WORK TASK = In the entries below, find the line with "else if pos then f.inf false" and the line with "let r1 : Reduction". Print those two and everything between them exactly, and nothing else.
******
-- ==== Sys2Proof/Machine/Matrix.lean ====
section
/-! DEFINITION. The matrix engine (R245 to R249): elements of records (R244), the exact group sums and the
canonical tree over chunks (R112, R113, R115, R122), the epilogue (R116 to R118), and its split points. -/

namespace Sys2Proof.Machine

/-! ## Elements (R244) -/

/-- Element (row, col) of a record (R244): NaN, infinity or an exact number. -/
def Core.element (k : Core) (r : ResRecord) (row col : Nat) : FVal :=
  let at' (off n : Nat) : List Byte := k.obuf.read (r.base + off) n
  if fmtSx r.fmt then
    let m := fmtWidth r.fmt
    let blkNo := col / 16
    let pos := row * r.pitch + blkNo * r.bstr
    let bytes := if r.layout.testBit 1 then at' (r.soff + row * r.spitch + 2 * blkNo) 2 ++ at' pos (sxSize m - 2)
      else at' pos (sxSize m)
    sxDecode m bytes (col % 16)
  else
    let n := fmtSize r.fmt
    let v := natOf (at' (row * r.pitch + col * n) n)
    match r.fmt with
    | 0 => fmtB16.val v
    | 1 => fmt16.val v
    | 2 => fmt32.val v
    | 3 => fmt64.val v
    | _ => let i := (BitVec.ofNat 8 v).toInt; .fin (decide (i < 0)) i.natAbs 0

/-- Element of an operand by outer index (m of A, n of B) and k (R244). -/
def Core.operand (k : Core) (r : ResRecord) (outer kk : Nat) : FVal :=
  if r.layout.testBit 0 then k.element r kk outer else k.element r outer kk

/-- The bytes that hold element (row, col) of a record, by offset and length: of an SX block all of it (R244). -/
def ResRecord.spans (r : ResRecord) (row col : Nat) : List (Nat × Nat) :=
  if fmtSx r.fmt then
    let b := col / 16
    let size := sxSize (fmtWidth r.fmt)
    if r.layout.testBit 1 then [(row * r.pitch + b * r.bstr, size - 2), (r.soff + row * r.spitch + 2 * b, 2)]
    else [(row * r.pitch + b * r.bstr, size)]
  else [(row * r.pitch + col * fmtSize r.fmt, fmtSize r.fmt)]

/-- The lowest uncorrectable word of the operand buffer that an operand's element touches, by outer index and k (R428). -/
def Core.badOperand (k : Core) (r : ResRecord) (outer kk : Nat) : Option Nat :=
  let spans := if r.layout.testBit 0 then r.spans kk outer else r.spans outer kk
  k.badObuf.find? fun w => spans.any fun x => decide (w < r.base + x.1 + x.2) && decide (r.base + x.1 < w + 8)

/-! ## Groups and chunks (R112, R113, R115, R122) -/

/-- The accumulation type of operands (R112). -/
def accFmt (fmt : Nat) : Fmt := if fmt = 3 then fmt64 else fmt32

/-- The smallest exponent of products. -/
def minExp (l : List FVal) : Int :=
  l.foldl (fun m v => match v with
    | .fin _ _ e => min m e
    | _ => m) 0

/-- A product as a signed multiple of 2^e0. -/
def scaled (e0 : Int) : FVal → Int
  | .fin n m e => (if n then -1 else 1) * ((m * 2 ^ (e - e0).toNat : Nat) : Int)
  | _ => 0

/-- The group value (R112, R115): the exact sum of products, rounded once. A sum of zeros is −0 when every product is, which
the products of integers never are. -/
def groupValue (f : Fmt) (ints : Bool) (pairs : List (FVal × FVal)) : Nat :=
  let nan := pairs.any fun p => p.1.isNan || p.2.isNan || (p.1.mul p.2).isNone
  if nan then f.nan
  else
    let prods := pairs.map fun p => (p.1.mul p.2).getD (.nan false)
    let pos := prods.any fun v => v == .inf false
    let neg := prods.any fun v => v == .inf true
    if pos && neg then f.nan
    else if pos then f.inf false
    else if neg then f.inf true
    else
      let e0 := minExp prods
      let total := (prods.map (scaled e0)).foldl (· + ·) 0
      if total = 0 then
        f.signBit (!ints && prods.all fun v => match v with
          | .fin n m _ => n && m == 0
          | _ => false)
      else (f.round 0 (decide (total < 0)) total.natAbs e0).1

/-- A reduction under way (R122): the stack of (level, value) with its top first, and the chunk in progress. -/
structure Reduction where
  stack : List (Nat × Nat)
  chunk : Option Nat
deriving DecidableEq, Repr

/-- Equal levels on top of the stack replaced by their sum, the older operand first (R122). -/
def collapse (f : Fmt) : Nat → List (Nat × Nat) → List (Nat × Nat)
  | n + 1, (l1, v1) :: (l2, v2) :: t =>
    if l1 = l2 then collapse f n ((l1 + 1, (f.add 0 v2 v1).1) :: t) else (l1, v1) :: (l2, v2) :: t
  | _, l => l

/-- A chunk value pushed (R122). -/
def pushChunk (f : Fmt) (st : List (Nat × Nat)) (v : Nat) : List (Nat × Nat) := collapse f 16 ((0, v) :: st)

/-- Groups g, g + 1, … of a K reduction taken in (R113): chunks of eight groups, each started at −0. -/
def Reduction.take (r : Reduction) (f : Fmt) (group : Nat → Nat) : Nat → Nat → Reduction
  | 0, _ => r
  | n + 1, g =>
    let v := (f.add 0 (r.chunk.getD (f.signBit true)) (group g)).1
    let r1 : Reduction := if g % 8 = 7 then ⟨pushChunk f r.stack v, none⟩ else ⟨r.stack, some v⟩
    r1.take f group n (g + 1)

/-- −0 chunks pushed (R122). -/
def padChunks (f : Fmt) (st : List (Nat × Nat)) : Nat → List (Nat × Nat)
  | 0 => st
  | n + 1 => padChunks f (pushChunk f st (f.signBit true)) n

/-- T of R113 once every group is taken: the last chunk, then −0 chunks up to a power of two (R122). -/
def Reduction.total (r : Reduction) (f : Fmt) (k : Nat) : Nat :=
  let st := match r.chunk with
    | some v => pushChunk f r.stack v
    | none => r.stack
  let c := (k + 255) / 256
  ((padChunks f st (2 ^ ceilLog2 c - c)).headD (0, f.signBit true)).2

/-- The partial values of a reduction in the order of a save area, from the bottom of the stack (R249). -/
def Reduction.partials (r : Reduction) : List Nat :=
  r.stack.reverse.map (·.2) ++ (match r.chunk with
    | some v => [v]
    | none => [])

/-- The levels of the stack after so many whole chunks, from the bottom (R122). -/
def levelsOf (chunks : Nat) : List Nat := ((upFrom 0 16).filter fun l => chunks.testBit l).reverse

/-- How many partial values a save area holds after so much K (R249). -/
def partialCount (kdone : Nat) : Nat := (levelsOf (kdone / 256)).length + (if kdone % 256 = 0 then 0 else 1)

/-- A reduction restored from its partial values (R249). -/
def restoreReduction (kdone : Nat) (vals : List Nat) : Reduction :=
  let lv := levelsOf (kdone / 256)
  ⟨(mapFrom (fun i (l : Nat) => (l, vals.getD i 0)) 0 lv).reverse,
    if kdone % 256 = 0 then none else some (vals.getD lv.length 0)⟩

/-! ## A command's tiles (R248) -/

/-- What a command works with. -/
structure MxSetup where
  block : MxBlock
  a : ResRecord
  b : ResRecord
deriving DecidableEq, Repr

/-- Words of an accumulator value (R248). -/
def MxSetup.width (x : MxSetup) : Nat := if x.a.fmt = 3 then 2 else 1
def MxSetup.fmt (x : MxSetup) : Fmt := accFmt x.a.fmt

/-- The set-up of a posted command: its records are live for as long as it is queued (R242). -/
def Core.setup (k : Core) (b : List Byte) : Option MxSetup :=
  let x := mxBlock b
  match k.record? x.arec, k.record? x.brec with
  | some a, some bb => some ⟨x, a, bb⟩
  | _, _ => none

/-- Group g of element (i, j) (R112). -/
def Core.group (k : Core) (x : MxSetup) (i j g : Nat) : Nat :=
  groupValue x.fmt (x.a.fmt == 4) ((upFrom (32 * g) 32).map fun kk => (k.operand x.a i kk, k.operand x.b j kk))

/-- The accumulator value of element (i, j), and its word index (R248). -/
def MxSetup.index (x : MxSetup) (i j : Nat) : Nat := x.block.accb + x.width * (i * x.block.n + j)
def Core.accValue (k : Core) (x : MxSetup) (i j : Nat) : Nat :=
  natOf (k.acc.read (4 * x.index i j) (4 * x.width))
def Core.setAccValue (k : Core) (x : MxSetup) (i j v : Nat) : Core :=
  { k with
    acc := k.acc.write (4 * x.index i j) (bytesOf (4 * x.width) v)
    badAcc := k.badAcc.filter fun w => !(x.width == 2 && w == 4 * x.index i j) }

/-- A tile's saved partial values: plane q, row i, column j of the tile (R249). -/
def MxSetup.partialAt (x : MxSetup) (area : List Byte) (q i j : Nat) : Nat :=
  blk area (((q * x.block.m + i) * 128 + j) * 4 * x.width) (4 * x.width)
******
REPLY TO THE TASK =
    else if pos then f.inf false
    else if neg then f.inf true
    else
      let e0 := minExp prods
      let total := (prods.map (scaled e0)).foldl (· + ·) 0
      if total = 0 then
        f.signBit (!ints && prods.all fun v => match v with
          | .fin n m _ => n && m == 0
          | _ => false)
      else (f.round 0 (decide (total < 0)) total.natAbs e0).1

/-- A reduction under way (R122): the stack of (level, value) with its top first, and the chunk in progress. -/
structure Reduction where
  stack : List (Nat × Nat)
  chunk : Option Nat
deriving DecidableEq, Repr

/-- Equal levels on top of the stack replaced by their sum, the older operand first (R122). -/
def collapse (f : Fmt) : Nat → List (Nat × Nat) → List (Nat × Nat)
  | n + 1, (l1, v1) :: (l2, v2) :: t =>
    if l1 = l2 then collapse f n ((l1 + 1, (f.add 0 v2 v1).1) :: t) else (l1, v1) :: (l2, v2) :: t
  | _, l => l

/-- A chunk value pushed (R122). -/
def pushChunk (f : Fmt) (st : List (Nat × Nat)) (v : Nat) : List (Nat × Nat) := collapse f 16 ((0, v) :: st)

/-- Groups g, g + 1, … of a K reduction taken in (R113): chunks of eight groups, each started at −0. -/
def Reduction.take (r : Reduction) (f : Fmt) (group : Nat → Nat) : Nat → Nat → Reduction
  | 0, _ => r
  | n + 1, g =>
    let v := (f.add 0 (r.chunk.getD (f.signBit true)) (group g)).1
    let r1 : Reduction := if g % 8 = 7 then ⟨pushChunk f r.stack v, none⟩ else ⟨r.stack, some v⟩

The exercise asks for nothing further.